1. Create a new interface and an implementation for Repository
2. In implementation use the static calls to Data Access which already exist.
3. Add in Repository interface the methods used in Presenter
4. Create a Repository factory for building instances
5. Inject in Presenter, in constructor, the dependency to Repository.
6. Replace all calls to static Repository methods with the newly added dependency instance method calls.
7. Modify PresentersFactory to include added dependency.

Current state of the application looks like below:

public class DefaultPresenter : IDefaultPresenter 
{
  private readonly IRepository _repository;
    public DefaultPresenter(IRepository repository)
    {
    	_repository = repository;
    }
    public bool ExecuteButtonHandler(ExecuteButtonModel executeButtonModel)
    {
    	ExecuteLogic(); 
        _repository.CallDataAccess(executeButtonModel);
        ExecuteLogic();
        return true;
    }
    public IModel GetExecuteButtonModel() 
    {
    	return new IModel();
    }
}
public partial class _Default : Page 
{
  private IDefaultPresenter _presenter;
    public _Default() 
    {
    	IRepository repository = RepositoryFactory.GetRepository();
        _presenter = PresentersFactory.GetPresenter(repository);
    }
    protected void Page_Load(object sender, EventArgs e) 
    {
    	SetupExecuteButton(_presenter.GetExecuteButtonModel()); 
    }
    protected void btnExecute_Click(object sender, EventArgs e) 
    {
    	ExecuteButtonModel model=new ExecuteButtonModel();
        model.Prop1 = UIControl.SelectedValue;
        bool result = _presenter.ExecuteButtonHandler (model); 
    }
    private void SetupExecuteButton(ExecuteButtonModel model) 
    {
    	btnExecute.Text = model.ExecuteText(); 
    }
 }

Step 4

When we reach this step, the UI layer is separated from Business Logic layer and also we have a decoupled Data Access layer.  The compilation errors should be fixed and the page should be up and running.

We prepared the ground for introduction of Unit Tests since now we have separate layers with injected dependencies and we can test individual features or even we can test the Business Logic in relation with Data Access.
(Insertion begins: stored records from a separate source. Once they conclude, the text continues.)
-- ==== Sys2Proof/Syntax.lean ====
section
/-! DEFINITION. The instructions and steps of the KLF960: one constructor for each row of spec/opcode_table.json, the
226 rows that are instruction words first (operand fields as the formats of R48 give them), then the 88 rows that are
steps of an agent other than an instruction's issue. The argument of a word instruction is named as its field in the
table. -/
namespace Sys2Proof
Once we have a bunch of unit tests and we have a code coverage good enough, we can proceed further with refactorings. Until then, I recommend making just mandatory needed amount of changes and let the code as it was with all it’s tangled.

1. Create new Project of type Unit Test
2. Add the reference to Asp.Net Web Forms application
3. Create unit tests using well known third parties like Moq. Moq can be managed by NuGet and it’s the most popular framework for .Net testing.

An example of Unit Test is the below one:

[TestClass] public class DefaultPresenterTests 
{ 
  [TestMethod] 
  public void GetExecuteButtonModel() 
  { 
    	Mock<IRepository> repositoryMock = new Mock<IRepository>(); 					repositoryMock.Setup(p => p.Method1(It.IsAny<string>())).Returns((string x) => { return x; }); 
    	IDefaultPresenter presenter = new DefaultPresenter(repositoryMock.Object);
        IModel model = presenter.GetExecuteButtonModel(); 								Assert.IsNotNull(model); 
    } 
}

Drawbacks

 As I mentioned before, this operation is not quite a refactoring because, by definition, it requires to not alter the behavior of the application but since there are no unit tests, we can’t know for sure that we didn’t break anything. That’s why the described approach is done incremental, one page at a time.

It could take some time even to be able to compile successfully the application, until Step 3 is not ready, the compilation will fail.

It takes some time to transform an entire application to MVP.

Conclusion

Even if this approach has it’s drawbacks, once the operation is finished, the results are beautiful. The layers are not coupled, no static methods are used, individual testing of a feature it is possible and also the code is MUCH MORE readable and I think it can be understood better.

Debugging is easier to do since the programmer can debug a test and check step by step the correctness of Business Logic and/or Data Access.

The gained readability is a very important feature which improves the development speed of the entire application.